WORK ORDER: Two lines mark the range in the entries below: the one holding "used (R267). -/" and the one holding "have e2 : max". Set down those two and all lines between them, exactly.

[DATASET Boundary: Start]

/-- An admitted write of LOCAL space before monitors look at it. -/
theorem State.LocalAt.placeAt {s : State} {c : Cap} {off : Int} {z align a va dom : Nat} {need : BitVec 7}
    (h : s.LocalAt c off z align need a) (need' : BitVec 7) (bytes : List Byte) :
    s.placeAt ⟨0, s.home, a, va, dom⟩ bytes need' = .ok (s.putLocal s.home a bytes none) := by
  have hc : s.checkWords s.home [] = .ok () := by
    simp only [State.checkWords, h.alive, h.present, Core.poisonFault, List.find?_nil, Bool.or_self, Option.map_none]
    rfl
  simp [State.placeAt, State.checkLocal, State.checkWindow, spLOCAL, spWINDOW, hc, h.outside]

/-- An admitted write of LOCAL space by a thread that watches nothing. -/
theorem State.LocalAt.writeAt {s : State} {c : Cap} {off : Int} {z align a va dom : Nat} {need : BitVec 7}
    (h : s.LocalAt c off z align need a) (need' : BitVec 7) (bytes : List Byte) (hw : s.notWatching) :
    ∃ t, s.writeAt ⟨0, s.home, a, va, dom⟩ bytes need' = .ok t ∧ WroteLocal s t s.home a bytes := by
  obtain ⟨w, hm⟩ := s.putLocal_wrote s.home a bytes none
  refine ⟨_, by rw [State.writeAt, h.placeAt]; rfl, w.keeps (.fireMonitors _ ?_)⟩
  intro m hm'
  rw [w.core, w.slot]
  exact hw m (hm ▸ hm')

/-! ### GLOBAL accesses that are admitted -/

/-- A core changed in its lookaside buffer alone keeps the issuing thread. -/
theorem KeepsMe.plb (s : State) (c : Nat) (f : List PlbEntry → List PlbEntry) :
    KeepsMe s (s.updCore c fun k => { k with plb := f k.plb }) := by
  refine ⟨.updCore _ _ _ rfl rfl, rfl, rfl, ?_⟩
  rw [State.me, State.updCore_eq, State.slot_setCore_slots]
  · rfl
  · rfl

/-- The rights of an admitted access are held: its entry becomes the most recently used (R267). -/
theorem State.Granted.checkRights {s : State} {c : Cap} {z a space core va : Nat} {need : BitVec 7} {host : Bool}
    (h : s.Granted c z need a host) (hs : (space == spHOST) = host) :
    ∃ f : List PlbEntry → List PlbEntry, s.checkRights s.curCore ⟨space, core, a, va, c.dom⟩ z need =
      .ok (s.updCore s.curCore fun k => { k with plb := f k.plb }) := by
  obtain ⟨e, he, hr⟩ := h.rights
  refine ⟨fun l => e :: l.erase e, ?_⟩
  have hz := h.some
  have hl := h.region
  have e1 : (a + z - 1) / 2 ^ 21 - a / 2 ^ 21 = 0 := by omega
  have e2 : max a (a / 2 ^ 21 * 2 ^ 21) = a := by omega
  have e3 : (Core.plbFind { s.core s.curCore with plb := e :: (s.core s.curCore).plb.erase e } c.dom (a / 2 ^ 21) host) =
      .some e := by
    have := List.find?_some he
    simp only [Core.plbFind, List.find?_cons, this]
  have e4 : s.checkRegion s.curCore c.dom host need a =
      .ok (s.updCore s.curCore fun k => { k with plb := e :: k.plb.erase e }) := by
    simp only [State.checkRegion, State.plbTouch, he, State.updCore_eq, State.core_setCore, e3, hr, if_true]
  simp only [State.checkRights, e1, Nat.zero_add, List.range_one, List.foldlM_cons, List.foldlM_nil, Nat.add_zero, e2]
  rw [hs, e4]
  rfl

/-- The one line of an admitted GLOBAL access. -/
theorem State.LineServes.lines {s : State} {z a : Nat} (h : s.LineServes z a) (hz : 0 < z) : linesOf a z = [a / 128] := by
  have hl := h.oneLine
  have e : (a + z - 1) / 128 - a / 128 = 0 := by omega
  have : z ≠ 0 := by omega
  simp [linesOf, this, e]

/-- The home of the line of an admitted GLOBAL access is the thread's own package. -/
theorem State.LineServes.home {s : State} {z a : Nat} (h : s.LineServes z a) : homePkg (a / 128 * 128) = pkgOf s.curCore := by
  have := h.ours
  unfold homePkg at *
  omega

[DATASET Boundary: End]

ANSWER SPACE:
/-- The rights of an admitted access are held: its entry becomes the most recently used (R267). -/
theorem State.Granted.checkRights {s : State} {c : Cap} {z a space core va : Nat} {need : BitVec 7} {host : Bool}
    (h : s.Granted c z need a host) (hs : (space == spHOST) = host) :
    ∃ f : List PlbEntry → List PlbEntry, s.checkRights s.curCore ⟨space, core, a, va, c.dom⟩ z need =
      .ok (s.updCore s.curCore fun k => { k with plb := f k.plb }) := by
  obtain ⟨e, he, hr⟩ := h.rights
  refine ⟨fun l => e :: l.erase e, ?_⟩
  have hz := h.some
  have hl := h.region
  have e1 : (a + z - 1) / 2 ^ 21 - a / 2 ^ 21 = 0 := by omega
  have e2 : max a (a / 2 ^ 21 * 2 ^ 21) = a := by omega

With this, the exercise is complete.